In the data that follows, find the line with "0x19 ≤ (0x19"; transcribe it, every later line up to the one with "(Params.mk .w16 .fault 3).fits", and that line as well, exactly and with no others.

[[ The input open ]]

-- ==== Sys2Proof/Laws/Ops.lean ====
section
/-! SUPPORT. One lemma per shared operation that says once everything it can do: the arithmetic of the operand forms, the
advance of the instruction pointer, and the first half of a step. -/

namespace Sys2Proof.Machine

/-! Arithmetic (R84, R126). -/

theorem incByte_toNat (x : Byte) : (incByte x).toNat = (x.toNat + 1) % 256 := by simp [incByte]

theorem addByte_toNat (x y : Byte) : (addByte x y).toNat = (x.toNat + y.toNat) % 256 := by simp [addByte]

theorem subByte_toNat (x y : Byte) : ((subByte x y).toNat : Int) = ((x.toNat : Int) - (y.toNat : Int)) % 256 := by
  rw [subByte, BitVec.toNat_ofInt]
  omega

theorem incByte_eq (x : Byte) : incByte x = x + 1 := by
  apply BitVec.eq_of_toNat_eq; simp [incByte]

theorem addByte_eq (x y : Byte) : addByte x y = x + y := by
  apply BitVec.eq_of_toNat_eq; simp [addByte]

theorem subByte_eq (x y : Byte) : subByte x y = x - y := by
  have h := subByte_toNat x y
  apply BitVec.eq_of_toNat_eq
  rw [BitVec.toNat_sub]
  omega

/-! The advance (R82). -/

/-- The three outcomes of the advance. -/
theorem advanceIp_cases (p : Params) (ip : Address) :
    (ip.toNat + 1 ≠ p.ipWidth.limit ∧ advanceIp p ip = some (ip + 1)) ∨
    (ip.toNat + 1 = p.ipWidth.limit ∧ p.ipOverflow = .wrap ∧ advanceIp p ip = some 0) ∨
    (ip.toNat + 1 = p.ipWidth.limit ∧ p.ipOverflow = .fault ∧ advanceIp p ip = none) := by
  unfold advanceIp
  split
  · cases h : p.ipOverflow <;> simp_all
  · exact .inl ⟨‹_›, rfl⟩

/-- The limit is at most `2 ^ 16`, so the plain advance never wraps in 16 bits below the top. -/
theorem ipWidth_limit_le (w : IpWidth) : w.limit ≤ 65536 := by cases w <;> decide

theorem address_succ_toNat (p : Params) (ip : Address) (h : ip.toNat + 1 < p.ipWidth.limit) :
    (ip + 1).toNat = ip.toNat + 1 := by
  have hl := ipWidth_limit_le p.ipWidth
  rw [BitVec.toNat_add]
  show (ip.toNat + 1) % 65536 = ip.toNat + 1
  omega

/-! The first half of a step (R80). -/

/-- Everything the first half of a step can do, guards included. -/
theorem State.issue_cases (s : State) :
    (s.rst = true ∧ s.issue = .halted s.applyReset) ∨
    (s.rst = false ∧ s.run ≠ .running ∧ s.issue = .halted s.clearDump) ∨
    (s.rst = false ∧ s.run = .running ∧ s.params.memSize ≤ s.ip.toNat ∧
      s.issue = .halted (s.clearDump.stop .fetchOutOfBounds)) ∨
    (s.rst = false ∧ s.run = .running ∧ s.ip.toNat < s.params.memSize ∧ advanceIp s.params s.ip = none ∧
      s.issue = .halted (s.clearDump.stop .ipOverflow)) ∨
    (s.rst = false ∧ s.run = .running ∧ s.ip.toNat < s.params.memSize ∧ ∃ ip', advanceIp s.params s.ip = some ip' ∧
      s.issue = .execute (s.mem.byte s.ip.toNat) (s.clearDump.setIp ip')) := by
  unfold State.issue
  cases hr : s.rst
  · cases hrun : s.run with
    | stopped cause addr => simp
    | running =>
      by_cases hm : s.ip.toNat < s.params.memSize
      · simp only [s.readByte_of_lt _ hm]
        cases ha : advanceIp s.params s.ip <;> simp_all
      · have hm' := Nat.not_lt.mp hm
        simp only [s.readByte_of_le _ hm']
        simp_all
  · simp

end Sys2Proof.Machine
end

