/-! Vectors of 95_test_vectors.md 2.5. -/

theorem test_addab : vector 0x0D 0x20 0x15 0x00 0x00 = some (0x35, 0x15, 0x00, 0x00, 1) := by decide
theorem test_addab_wraps : vector 0x0D 0xFF 0x01 0x00 0x00 = some (0x00, 0x01, 0x00, 0x00, 1) := by decide
theorem test_addac_wraps : vector 0x0E 0x80 0x00 0x80 0x00 = some (0x00, 0x00, 0x80, 0x00, 1) := by decide
theorem test_addbc_wraps : vector 0x0F 0x00 0xF0 0x20 0x00 = some (0x00, 0x10, 0x20, 0x00, 1) := by decide
theorem test_addba : vector 0x10 0x15 0x20 0x00 0x00 = some (0x15, 0x35, 0x00, 0x00, 1) := by decide
theorem test_addba_wraps : vector 0x10 0xFF 0xFF 0x00 0x00 = some (0xFF, 0xFE, 0x00, 0x00, 1) := by decide
theorem test_addca_wraps : vector 0x11 0xFF 0x00 0x01 0x00 = some (0xFF, 0x00, 0x00, 0x00, 1) := by decide
theorem test_addcb_wraps : vector 0x12 0x00 0xC8 0x64 0x00 = some (0x00, 0xC8, 0x2C, 0x00, 1) := by decide

/-! Vectors of 95_test_vectors.md 2.6. -/

theorem test_subab : vector 0x13 0x04 0x03 0x00 0x00 = some (0x01, 0x03, 0x00, 0x00, 1) := by decide
theorem test_subab_wraps : vector 0x13 0x00 0x01 0x00 0x00 = some (0xFF, 0x01, 0x00, 0x00, 1) := by decide
theorem test_subac_wraps : vector 0x14 0x03 0x00 0x04 0x00 = some (0xFF, 0x00, 0x04, 0x00, 1) := by decide
theorem test_subba : vector 0x15 0x05 0x03 0x00 0x00 = some (0x05, 0xFE, 0x00, 0x00, 1) := by decide
theorem test_subbc : vector 0x16 0x00 0x00 0xFF 0x00 = some (0x00, 0x01, 0xFF, 0x00, 1) := by decide
theorem test_subca : vector 0x17 0x15 0x00 0x20 0x00 = some (0x15, 0x00, 0x0B, 0x00, 1) := by decide
theorem test_subcb : vector 0x18 0x00 0x01 0x80 0x00 = some (0x00, 0x01, 0x7F, 0x00, 1) := by decide

/-! Vectors of 95_test_vectors.md 2.7 and 2.8. -/

theorem test_alias_dump_record :
    (afterStep { probe (Params.mk .w16 .fault 65536) 0x1234 0x19 with a := 0xAB, b := 0xCD, c := 0xEF, flags := 0x08 }).map
      (fun t => (t.dumpRec, t.ip)) = some (some ⟨171, 205, 239, false, false, false, true, 4661⟩, 0x1235) := by decide

theorem test_dump_record_ip_after_wrap :
    (afterStep (probe (Params.mk .w8 .wrap 256) 255 0xFF)).map (fun t => (t.dumpRec, t.ip)) =
      some (some ⟨0, 0, 0, false, false, false, false, 0⟩, 0) := by decide

theorem test_fetch_out_of_bounds :
    (afterStep (probe (Params.mk .w16 .fault 4) 4 0x07)).map (fun t => (t.run, t.a, t.ip)) =
      some (.stopped .fetchOutOfBounds 4, 0, 4) := by decide

theorem test_empty_program_stops_at_once :
    (afterStep State.reset).map (fun t => (t.run, t.dumpTrace)) = some (.stopped .fetchOutOfBounds 0, []) := by decide

theorem test_ip_overflow_fault :
    (afterStep (probe (Params.mk .w8 .fault 256) 255 0x07)).map (fun t => (t.run, t.a, t.ip)) =
      some (.stopped .ipOverflow 255, 0, 255) := by decide

theorem test_ip_overflow_wrap :
    (afterStep (probe (Params.mk .w8 .wrap 256) 255 0x07)).map (fun t => (t.run, t.a, t.ip)) =
      some (.running, 1, 0) := by decide

theorem test_16_bit_ip_passes_255 :
    (afterStep (probe (Params.mk .w16 .fault 256) 255 0x07)).map (fun t => (t.run, t.a, t.ip)) =
      some (.running, 1, 256) := by decide

theorem test_16_bit_top_faults :
    (afterStep (probe (Params.mk .w16 .fault 65536) 0xFFFF 0x07)).map (fun t => t.run) =
      some (.stopped .ipOverflow 0xFFFF) := by decide

theorem test_placed_word_runs_first :
    (afterStep (State.reset.withFetchWord 8 0x07)).map (fun t => (t.a, t.ip, t.run)) = some (1, 1, .running) := by decide

theorem test_rom_step_agrees_on_compare :
    (romStep (vectorState 0x0A 0x80 0x7F 0x00 0x00)).flags = 0x02 := by decide

/-- R140: the fields in order, the flags of W5's prior state 0xB (C, G and L set). -/
theorem test_snapshot_reads_each_flag :
    ({ State.reset with flags := 0x0B } : State).snapshot = ⟨0, 0, 0, true, true, false, true, 0⟩ := by decide

/-- W5: no toggle. -/
theorem test_set_flag_does_not_toggle : setFlag .E true 0x4 = 0x4 ∧ setFlag .E false 0xB = 0xB := by decide

theorem test_write_of_zero_removes_the_entry : Memory.write [(1, 0x07), (3, 0x08)] 3 0x00 = [(1, 0x07)] := by decide

theorem test_host_write_while_released_is_refused :
    hostMove (.load [0x07]) State.reset = .refused .memoryWriteWhileReleased := rfl

theorem test_image_too_long_is_refused :
    hostMove (.load [0x07]) { State.reset with rst := true } = .refused .imageTooLong := rfl

/-! Witnesses: each meets all the hypotheses of the obligation (or clause) it is named after, at a boundary value. -/

/-- 8-bit and 16-bit parameters at full size. -/
def fault8 : Params := ⟨.w8, .fault, 256⟩

def wrap8 : Params := ⟨.w8, .wrap, 256⟩

def wrap16 : Params := ⟨.w16, .wrap, 65536⟩

def small : Params := ⟨.w16, .fault, 2⟩

/-- Every running probe within its parameters meets the invariant. -/
theorem probe_inv (p : Params) (ip : Address) (opcode : Byte) (hp : p.wf = true) (hm : ip.toNat < p.memSize)
    (hi : ip.toNat < p.ipWidth.limit) : (probe p ip opcode).Inv := by
  refine ⟨hp, Memory.write_wf [] _ _ rfl, ?_, hi, .inl rfl, trivial, ?_, ?_⟩
  · show Memory.within p.memSize (Memory.write [] ip.toNat opcode) = true
    unfold Memory.write Memory.within
    split <;> simp [hm]
  · intro r h; cases h
  · intro r h; cases h

/-- The stopped core of 2.8 (fetch out of bounds at 2), and the one stopped at the top. -/
def stoppedEnd : State := { probe small 2 0x00 with run := .stopped .fetchOutOfBounds 2 }

def stoppedTop : State := { probe fault8 255 0x07 with run := .stopped .ipOverflow 255 }

theorem witness_ready_first_address : Ready (probe small 0 0x07) 0x07 := ⟨rfl, rfl, by decide, by decide⟩

theorem witness_ready_last_address_before_top_8 : Ready (probe wrap8 254 0x0D) 0x0D := ⟨rfl, rfl, by decide, by decide⟩

theorem witness_ready_last_address_before_top_16 : Ready (probe wrap16 65534 0xFF) 0xFF :=
  ⟨rfl, rfl, by decide, by decide⟩

theorem witness_ready_alias_bounds : Ready (probe small 1 0x19) 0x19 ∧ Ready (probe small 1 0xFE) 0xFE :=
  ⟨⟨rfl, rfl, by decide, by decide⟩, ⟨rfl, rfl, by decide, by decide⟩⟩

theorem witness_top_wraps :
    (probe wrap8 255 0xFF).rst = false ∧ (probe wrap8 255 0xFF).run = .running ∧
      (probe wrap8 255 0xFF).readByte 255 = some 0xFF ∧ (255 : Address).toNat + 1 = wrap8.ipWidth.limit ∧
      wrap8.ipOverflow = .wrap := by decide

theorem witness_top_faults :
    (probe fault8 255 0x07).rst = false ∧ (probe fault8 255 0x07).run = .running ∧
      (probe fault8 255 0x07).readByte 255 = some 0x07 ∧ (255 : Address).toNat + 1 = fault8.ipWidth.limit ∧
      fault8.ipOverflow = .fault ∧ 255 < fault8.memSize := by decide

theorem witness_BootStateIsResetState :
    small.fits [0x07, 0x00] = true ∧ ([0x07, 0x00] : List Byte)[1]? = some 0x00 ∧
      small.fits [0x07] = true ∧ ([0x07] : List Byte).length ≤ 1 ∧ 1 < small.memSize := by decide

theorem witness_ResetSetsEveryRegister : ({ stoppedEnd with rst := true } : State).rst = true := rfl

theorem witness_OnlyResetLeavesAStop :
    ({ stoppedEnd with rst := true } : State).run ≠ .running ∧
      (∃ t, step { stoppedEnd with rst := true } = .next t ∧ t.run = .running) ∧ stoppedTop.rst = false ∧
      stoppedTop.run = .stopped .ipOverflow 255 :=
  ⟨by decide, ⟨_, rfl, rfl⟩, rfl, rfl⟩

theorem witness_AssertingRstResetsTheCore :
    stoppedEnd.run ≠ .running ∧ ∃ t, hostMove .assertRst stoppedEnd = .next t ∧ t.run = .running :=
  ⟨by decide, _, rfl, rfl⟩

theorem witness_HostChangesRegistersOnlyByReset :
    (∃ t, hostMove .releaseRst stoppedEnd = .next t) ∧ HostMove.releaseRst ≠ .assertRst ∧ HostMove.releaseRst ≠ .step ∧
      small.fits [0x07, 0x08] = true ∧ ([0x07, 0x08] : List Byte)[1]? = some 0x08 ∧ State.reset.rst = false :=
  ⟨⟨_, rfl⟩, by decide, by decide, by decide, by decide, rfl⟩

theorem witness_OutputsShowTheState :
    (probe small 1 0x07).fetchOob = false ∧ (probe small 2 0x07).fetchOob = true ∧
      stoppedEnd.run = .stopped .fetchOutOfBounds 2 ∧ stoppedTop.run = .stopped .ipOverflow 255 ∧
      (probe small 1 0x07).run = .running := by decide

theorem witness_FetchIsTheOnlyMemoryAccess :
    (probe small 0 0x07).params.memSize ≤ 2 ∧ 1 < (probe small 0 0x07).params.memSize ∧
      (∃ t, step (probe small 0 0x07) = .next t) ∧
      ((probe small 0 0x07).setMem [(0, 0x07), (1, 0x08)]).readByte 0 = (probe small 0 0x07).readByte 0 ∧
      (probe small 2 0x00).rst = false ∧ (probe small 2 0x00).run = .running ∧ (probe small 2 0x00).readByte 2 = none :=
  ⟨by decide, by decide, ⟨_, rfl⟩, by decide, by decide, by decide, by decide⟩

theorem witness_ProgramMemoryIsReadOnlyWhileRunning :
    (∃ t, exec .inca State.reset = .next t) ∧ (∃ t, step (probe small 0 0x07) = .next t) ∧
      ∃ t, core.run 2 (probe small 0 0x07) = .next t :=
  ⟨⟨_, rfl⟩, ⟨_, rfl⟩, ⟨_, rfl⟩⟩

theorem witness_ReachableAddressesLieBelowBothLimits :
    (probe wrap8 255 0x07).Inv ∧ (∃ t, (probe wrap8 255 0x07).issue = .execute 0x07 t) ∧
      (probe ⟨.w8, .wrap, 512⟩ 0 0x07).Inv ∧
      (∀ a, a < IpWidth.w8.limit → ((probe ⟨.w8, .wrap, 512⟩ 0 0x07).setMem [(0, 0x07), (256, 0x08)]).readByte a =
        (probe ⟨.w8, .wrap, 512⟩ 0 0x07).readByte a) ∧
      255 < wrap8.memSize ∧ 255 < wrap8.ipWidth.limit := by
  refine ⟨probe_inv _ _ _ (by decide) (by decide) (by decide), ⟨_, rfl⟩,
    probe_inv _ _ _ (by decide) (by decide) (by decide), ?_, by decide, by decide⟩
  intro a h
  have h' : a < 256 := h
  have hne : ¬(256 = a) := by omega
  show (if a < 512 then some (if 0 = a then 0x07 else if 256 = a then 0x08 else 0) else none) =
    (if a < 512 then some (if 0 = a then (0x07 : Byte) else 0) else none)
  rw [if_neg hne]

theorem witness_MemoryWriteKeepsCanonicalForm :
    Memory.wf [(1, 0x07), (3, 0x08)] = true ∧ Memory.wf (Memory.write [(1, 0x07)] 3 0x08) = true ∧
      Memory.write [(1, 0x07)] 3 0x08 = [(1, 0x07), (3, 0x08)] := by decide

theorem witness_AliasBytes :
    0x19 ≤ (0x19 : Byte).toNat ∧ (0x19 : Byte).toNat ≤ 0xFE ∧ 0x19 ≤ (0xFE : Byte).toNat ∧ (0xFE : Byte).toNat ≤ 0xFE ∧
      0x19 ≤ (0xFF : Byte).toNat ∧ (probe wrap8 255 0x19).rst = false ∧ (probe wrap8 255 0x19).run = .running ∧
      (probe wrap8 255 0x19).readByte 255 = some 0x19 ∧ wrap8.ipOverflow = .wrap := by decide

theorem witness_AliasPatternsPartitionTheAliasSpace :
    aliasRows[3]? = some ⟨0x20, 0xE0⟩ ∧ AliasRow.matchesByte ⟨0x20, 0xE0⟩ 0x3F = true ∧
      (⟨0x20, 0xE0⟩ : AliasRow) ∈ aliasRows := by decide

theorem witness_AssembledProgramDecodesInPlace :
    (Params.mk .w16 .fault 3).fits (assemble [.inca, .dump]) = true ∧
      ([.inca, .dump] : List Instr)[1]? = some .dump ∧ ([.inca, .dump] : List Instr).length ≤ 2 ∧ 2 < 3 := by decide

theorem witness_PlacedWordIsTheNextInstruction :
    State.reset.mem.wf = true ∧ advanceIp State.reset.params State.reset.ip = some 1 := by decide

theorem witness_InstructionPointerAdvancesByOneAndIsNotRead :
    (∃ t, exec .addab State.reset = .next t) ∧ Instr.addab ≠ .dump := ⟨⟨_, rfl⟩, by decide⟩

theorem witness_FetchOutOfBoundsStopsTheCore :
    (probe small 2 0x00).rst = false ∧ (probe small 2 0x00).run = .running ∧
      (probe small 2 0x00).params.memSize ≤ (probe small 2 0x00).ip.toNat ∧ (Params.mk .w8 .wrap 0).memSize = 0 := by decide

[[ The input closed ]]

Solution below:
    0x19 ≤ (0x19 : Byte).toNat ∧ (0x19 : Byte).toNat ≤ 0xFE ∧ 0x19 ≤ (0xFE : Byte).toNat ∧ (0xFE : Byte).toNat ≤ 0xFE ∧
      0x19 ≤ (0xFF : Byte).toNat ∧ (probe wrap8 255 0x19).rst = false ∧ (probe wrap8 255 0x19).run = .running ∧
      (probe wrap8 255 0x19).readByte 255 = some 0x19 ∧ wrap8.ipOverflow = .wrap := by decide

theorem witness_AliasPatternsPartitionTheAliasSpace :
    aliasRows[3]? = some ⟨0x20, 0xE0⟩ ∧ AliasRow.matchesByte ⟨0x20, 0xE0⟩ 0x3F = true ∧
      (⟨0x20, 0xE0⟩ : AliasRow) ∈ aliasRows := by decide

theorem witness_AssembledProgramDecodesInPlace :
    (Params.mk .w16 .fault 3).fits (assemble [.inca, .dump]) = true ∧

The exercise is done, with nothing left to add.